1) Cada cual tiene sus relatos personales, bien guardados en su almario -mejor que armario: aviso para el corrector de imprenta-, aunque no los narre nunca a los demás y ni siquiera a sí mismo.

2) Las narraciones de la autobiografía explícita o tácita propia son los mitos personales de cada cual: relatos originados en parte en la interpretación de pasadas experiencias, y en eso intransferibles; pero nacidos también de la interiorización de mitos y relatos colectivos.

3) Dime qué historias te cuentas a tí mismo y te diré quién eres, cómo sientes.
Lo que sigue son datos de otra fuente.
@[simp] theorem port_upd_reg (a : Nat) (v : Word) (b : Nat) : ((Upd.reg a v).apply s).port b = s.port b := rfl
@[simp] theorem port_upd_clearRegs (lo hi : Nat) (b : Nat) : ((Upd.clearRegs lo hi).apply s).port b = s.port b := rfl
@[simp] theorem port_upd_stage (a : Nat) (v : Option Word) (b : Nat) : ((Upd.stage a v).apply s).port b = s.port b := rfl
@[simp] theorem port_upd_clearStaged (lo hi : Nat) (b : Nat) : ((Upd.clearStaged lo hi).apply s).port b = s.port b := rfl
@[simp] theorem port_upd_byte (k : Nat) (v : Byte) (b : Nat) : ((Upd.byte k v).apply s).port b = s.port b := rfl
@[simp] theorem port_upd_clearMem (lo hi : Nat) (b : Nat) : ((Upd.clearMem lo hi).apply s).port b = s.port b := rfl
@[simp] theorem port_upd_word (k : Nat) (v : Word) (b : Nat) : ((Upd.word k v).apply s).port b = s.port b := rfl
@[simp] theorem port_upd_clearTab (lo hi : Nat) (b : Nat) : ((Upd.clearTab lo hi).apply s).port b = s.port b := rfl
@[simp] theorem port_upd_resp (r : Resp) (b : Nat) : ((Upd.resp r).apply s).port b = s.port b := rfl
@[simp] theorem port_upd_record (r : BootRecord) (b : Nat) : ((Upd.record r).apply s).port b = s.port b := rfl
@[simp] theorem port_upd_part (k : Nat) (v : PartX) (b : Nat) : ((Upd.part k v).apply s).port b = s.port b := rfl
@[simp] theorem port_upd_time (t : TimeX) (b : Nat) : ((Upd.time t).apply s).port b = s.port b := rfl
@[simp] theorem port_upd_site (k : Nat) (v : SiteX) (b : Nat) : ((Upd.site k v).apply s).port b = s.port b := rfl
@[simp] theorem port_upd_tile (k : Nat) (v : TileX) (b : Nat) : ((Upd.tile k v).apply s).port b = s.port b := rfl
@[simp] theorem port_upd_fab (x : FabX) (b : Nat) : ((Upd.fab x).apply s).port b = s.port b := rfl
@[simp] theorem port_upd_mig (m : MigX) (b : Nat) : ((Upd.mig m).apply s).port b = s.port b := rfl
@[simp] theorem port_upd_flash (x : FlashX) (b : Nat) : ((Upd.flash x).apply s).port b = s.port b := rfl
@[simp] theorem port_upd_ted (x : TedX) (b : Nat) : ((Upd.ted x).apply s).port b = s.port b := rfl
@[simp] theorem port_upd_col (x : ColX) (b : Nat) : ((Upd.col x).apply s).port b = s.port b := rfl
@[simp] theorem port_upd_load (x : LoadX) (b : Nat) : ((Upd.load x).apply s).port b = s.port b := rfl
@[simp] theorem port_upd_sec (x : SecX) (b : Nat) : ((Upd.sec x).apply s).port b = s.port b := rfl
@[simp] theorem port_upd_pwr (x : PwrX) (b : Nat) : ((Upd.pwr x).apply s).port b = s.port b := rfl
@[simp] theorem port_upd_snap (x : SnapX) (b : Nat) : ((Upd.snap x).apply s).port b = s.port b := rfl
@[simp] theorem port_upd_mesh (x : MeshX) (b : Nat) : ((Upd.mesh x).apply s).port b = s.port b := rfl
@[simp] theorem port_upd_move (x : MoveX) (b : Nat) : ((Upd.move x).apply s).port b = s.port b := rfl
@[simp] theorem port_upd_land (x : LandX) (b : Nat) : ((Upd.land x).apply s).port b = s.port b := rfl
@[simp] theorem port_upd_send (o : Out) (b : Nat) : ((Upd.send o).apply s).port b = s.port b := rfl
@[simp] theorem port_upd_free (n : Nat) (b : Nat) : ((Upd.free n).apply s).port b = s.port b := rfl
@[simp] theorem port_upd_self (k : Nat) (v : PortX) : ((Upd.port k v).apply s).port k = v := storeGet_put_same _ _ _
theorem port_upd_ne (k : Nat) (v : PortX) (b : Nat) (h : b ≠ k) : ((Upd.port k v).apply s).port b = s.port b := storeGet_put_ne _ _ _ _ h
theorem port_upd_port (k : Nat) (v : PortX) (b : Nat) : ((Upd.port k v).apply s).port b = if b = k then v else s.port b :=
  storeGet_put _ _ _ _

@[simp] theorem part_upd_reg (a : Nat) (v : Word) (b : Nat) : ((Upd.reg a v).apply s).part b = s.part b := rfl
@[simp] theorem part_upd_clearRegs (lo hi : Nat) (b : Nat) : ((Upd.clearRegs lo hi).apply s).part b = s.part b := rfl
@[simp] theorem part_upd_stage (a : Nat) (v : Option Word) (b : Nat) : ((Upd.stage a v).apply s).part b = s.part b := rfl
@[simp] theorem part_upd_clearStaged (lo hi : Nat) (b : Nat) : ((Upd.clearStaged lo hi).apply s).part b = s.part b := rfl
@[simp] theorem part_upd_byte (k : Nat) (v : Byte) (b : Nat) : ((Upd.byte k v).apply s).part b = s.part b := rfl
@[simp] theorem part_upd_clearMem (lo hi : Nat) (b : Nat) : ((Upd.clearMem lo hi).apply s).part b = s.part b := rfl
@[simp] theorem part_upd_word (k : Nat) (v : Word) (b : Nat) : ((Upd.word k v).apply s).part b = s.part b := rfl
@[simp] theorem part_upd_clearTab (lo hi : Nat) (b : Nat) : ((Upd.clearTab lo hi).apply s).part b = s.part b := rfl
@[simp] theorem part_upd_resp (r : Resp) (b : Nat) : ((Upd.resp r).apply s).part b = s.part b := rfl
@[simp] theorem part_upd_record (r : BootRecord) (b : Nat) : ((Upd.record r).apply s).part b = s.part b := rfl
@[simp] theorem part_upd_port (k : Nat) (v : PortX) (b : Nat) : ((Upd.port k v).apply s).part b = s.part b := rfl
@[simp] theorem part_upd_time (t : TimeX) (b : Nat) : ((Upd.time t).apply s).part b = s.part b := rfl
@[simp] theorem part_upd_site (k : Nat) (v : SiteX) (b : Nat) : ((Upd.site k v).apply s).part b = s.part b := rfl
@[simp] theorem part_upd_tile (k : Nat) (v : TileX) (b : Nat) : ((Upd.tile k v).apply s).part b = s.part b := rfl
@[simp] theorem part_upd_fab (x : FabX) (b : Nat) : ((Upd.fab x).apply s).part b = s.part b := rfl
@[simp] theorem part_upd_mig (m : MigX) (b : Nat) : ((Upd.mig m).apply s).part b = s.part b := rfl
@[simp] theorem part_upd_flash (x : FlashX) (b : Nat) : ((Upd.flash x).apply s).part b = s.part b := rfl
@[simp] theorem part_upd_ted (x : TedX) (b : Nat) : ((Upd.ted x).apply s).part b = s.part b := rfl
@[simp] theorem part_upd_col (x : ColX) (b : Nat) : ((Upd.col x).apply s).part b = s.part b := rfl
@[simp] theorem part_upd_load (x : LoadX) (b : Nat) : ((Upd.load x).apply s).part b = s.part b := rfl
@[simp] theorem part_upd_sec (x : SecX) (b : Nat) : ((Upd.sec x).apply s).part b = s.part b := rfl
@[simp] theorem part_upd_pwr (x : PwrX) (b : Nat) : ((Upd.pwr x).apply s).part b = s.part b := rfl
@[simp] theorem part_upd_snap (x : SnapX) (b : Nat) : ((Upd.snap x).apply s).part b = s.part b := rfl
@[simp] theorem part_upd_mesh (x : MeshX) (b : Nat) : ((Upd.mesh x).apply s).part b = s.part b := rfl
@[simp] theorem part_upd_move (x : MoveX) (b : Nat) : ((Upd.move x).apply s).part b = s.part b := rfl
@[simp] theorem part_upd_land (x : LandX) (b : Nat) : ((Upd.land x).apply s).part b = s.part b := rfl
@[simp] theorem part_upd_send (o : Out) (b : Nat) : ((Upd.send o).apply s).part b = s.part b := rfl
@[simp] theorem part_upd_free (n : Nat) (b : Nat) : ((Upd.free n).apply s).part b = s.part b := rfl
@[simp] theorem part_upd_self (k : Nat) (v : PartX) : ((Upd.part k v).apply s).part k = v := storeGet_put_same _ _ _
theorem part_upd_ne (k : Nat) (v : PartX) (b : Nat) (h : b ≠ k) : ((Upd.part k v).apply s).part b = s.part b := storeGet_put_ne _ _ _ _ h
theorem part_upd_part (k : Nat) (v : PartX) (b : Nat) : ((Upd.part k v).apply s).part b = if b = k then v else s.part b :=
  storeGet_put _ _ _ _

@[simp] theorem site_upd_reg (a : Nat) (v : Word) (b : Nat) : ((Upd.reg a v).apply s).site b = s.site b := rfl
@[simp] theorem site_upd_clearRegs (lo hi : Nat) (b : Nat) : ((Upd.clearRegs lo hi).apply s).site b = s.site b := rfl
@[simp] theorem site_upd_stage (a : Nat) (v : Option Word) (b : Nat) : ((Upd.stage a v).apply s).site b = s.site b := rfl
@[simp] theorem site_upd_clearStaged (lo hi : Nat) (b : Nat) : ((Upd.clearStaged lo hi).apply s).site b = s.site b := rfl
@[simp] theorem site_upd_byte (k : Nat) (v : Byte) (b : Nat) : ((Upd.byte k v).apply s).site b = s.site b := rfl
@[simp] theorem site_upd_clearMem (lo hi : Nat) (b : Nat) : ((Upd.clearMem lo hi).apply s).site b = s.site b := rfl
@[simp] theorem site_upd_word (k : Nat) (v : Word) (b : Nat) : ((Upd.word k v).apply s).site b = s.site b := rfl
@[simp] theorem site_upd_clearTab (lo hi : Nat) (b : Nat) : ((Upd.clearTab lo hi).apply s).site b = s.site b := rfl
@[simp] theorem site_upd_resp (r : Resp) (b : Nat) : ((Upd.resp r).apply s).site b = s.site b := rfl
@[simp] theorem site_upd_record (r : BootRecord) (b : Nat) : ((Upd.record r).apply s).site b = s.site b := rfl
@[simp] theorem site_upd_port (k : Nat) (v : PortX) (b : Nat) : ((Upd.port k v).apply s).site b = s.site b := rfl
@[simp] theorem site_upd_part (k : Nat) (v : PartX) (b : Nat) : ((Upd.part k v).apply s).site b = s.site b := rfl
@[simp] theorem site_upd_time (t : TimeX) (b : Nat) : ((Upd.time t).apply s).site b = s.site b := rfl
@[simp] theorem site_upd_tile (k : Nat) (v : TileX) (b : Nat) : ((Upd.tile k v).apply s).site b = s.site b := rfl
@[simp] theorem site_upd_fab (x : FabX) (b : Nat) : ((Upd.fab x).apply s).site b = s.site b := rfl
@[simp] theorem site_upd_mig (m : MigX) (b : Nat) : ((Upd.mig m).apply s).site b = s.site b := rfl
@[simp] theorem site_upd_flash (x : FlashX) (b : Nat) : ((Upd.flash x).apply s).site b = s.site b := rfl
@[simp] theorem site_upd_ted (x : TedX) (b : Nat) : ((Upd.ted x).apply s).site b = s.site b := rfl
@[simp] theorem site_upd_col (x : ColX) (b : Nat) : ((Upd.col x).apply s).site b = s.site b := rfl
@[simp] theorem site_upd_load (x : LoadX) (b : Nat) : ((Upd.load x).apply s).site b = s.site b := rfl
@[simp] theorem site_upd_sec (x : SecX) (b : Nat) : ((Upd.sec x).apply s).site b = s.site b := rfl
@[simp] theorem site_upd_pwr (x : PwrX) (b : Nat) : ((Upd.pwr x).apply s).site b = s.site b := rfl
@[simp] theorem site_upd_snap (x : SnapX) (b : Nat) : ((Upd.snap x).apply s).site b = s.site b := rfl
@[simp] theorem site_upd_mesh (x : MeshX) (b : Nat) : ((Upd.mesh x).apply s).site b = s.site b := rfl
@[simp] theorem site_upd_move (x : MoveX) (b : Nat) : ((Upd.move x).apply s).site b = s.site b := rfl
@[simp] theorem site_upd_land (x : LandX) (b : Nat) : ((Upd.land x).apply s).site b = s.site b := rfl
@[simp] theorem site_upd_send (o : Out) (b : Nat) : ((Upd.send o).apply s).site b = s.site b := rfl
@[simp] theorem site_upd_free (n : Nat) (b : Nat) : ((Upd.free n).apply s).site b = s.site b := rfl
@[simp] theorem site_upd_self (k : Nat) (v : SiteX) : ((Upd.site k v).apply s).site k = v := storeGet_put_same _ _ _
theorem site_upd_ne (k : Nat) (v : SiteX) (b : Nat) (h : b ≠ k) : ((Upd.site k v).apply s).site b = s.site b := storeGet_put_ne _ _ _ _ h
theorem site_upd_site (k : Nat) (v : SiteX) (b : Nat) : ((Upd.site k v).apply s).site b = if b = k then v else s.site b :=
  storeGet_put _ _ _ _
4) Los relatos de autobiografía contribuyen de modo notable a la conciencia del sentido de la vida, a la estructuración de las emociones y, en definitiva, a sentimientos de felicidad o de desdicha. A falta de esos relatos la vida aparece desordenada, inconexa, desquiciada.

5) Es posible modificar los esquemas cognitivos, las imágenes de la memoria sensorial, las autonarraciones.

6) Cuéntate a tí mismo otras historias y serás otro: puedes fabricarte otro yo, otros sentimientos, si no te gustan los que tienes; y presumiblemente serás entonces más feliz.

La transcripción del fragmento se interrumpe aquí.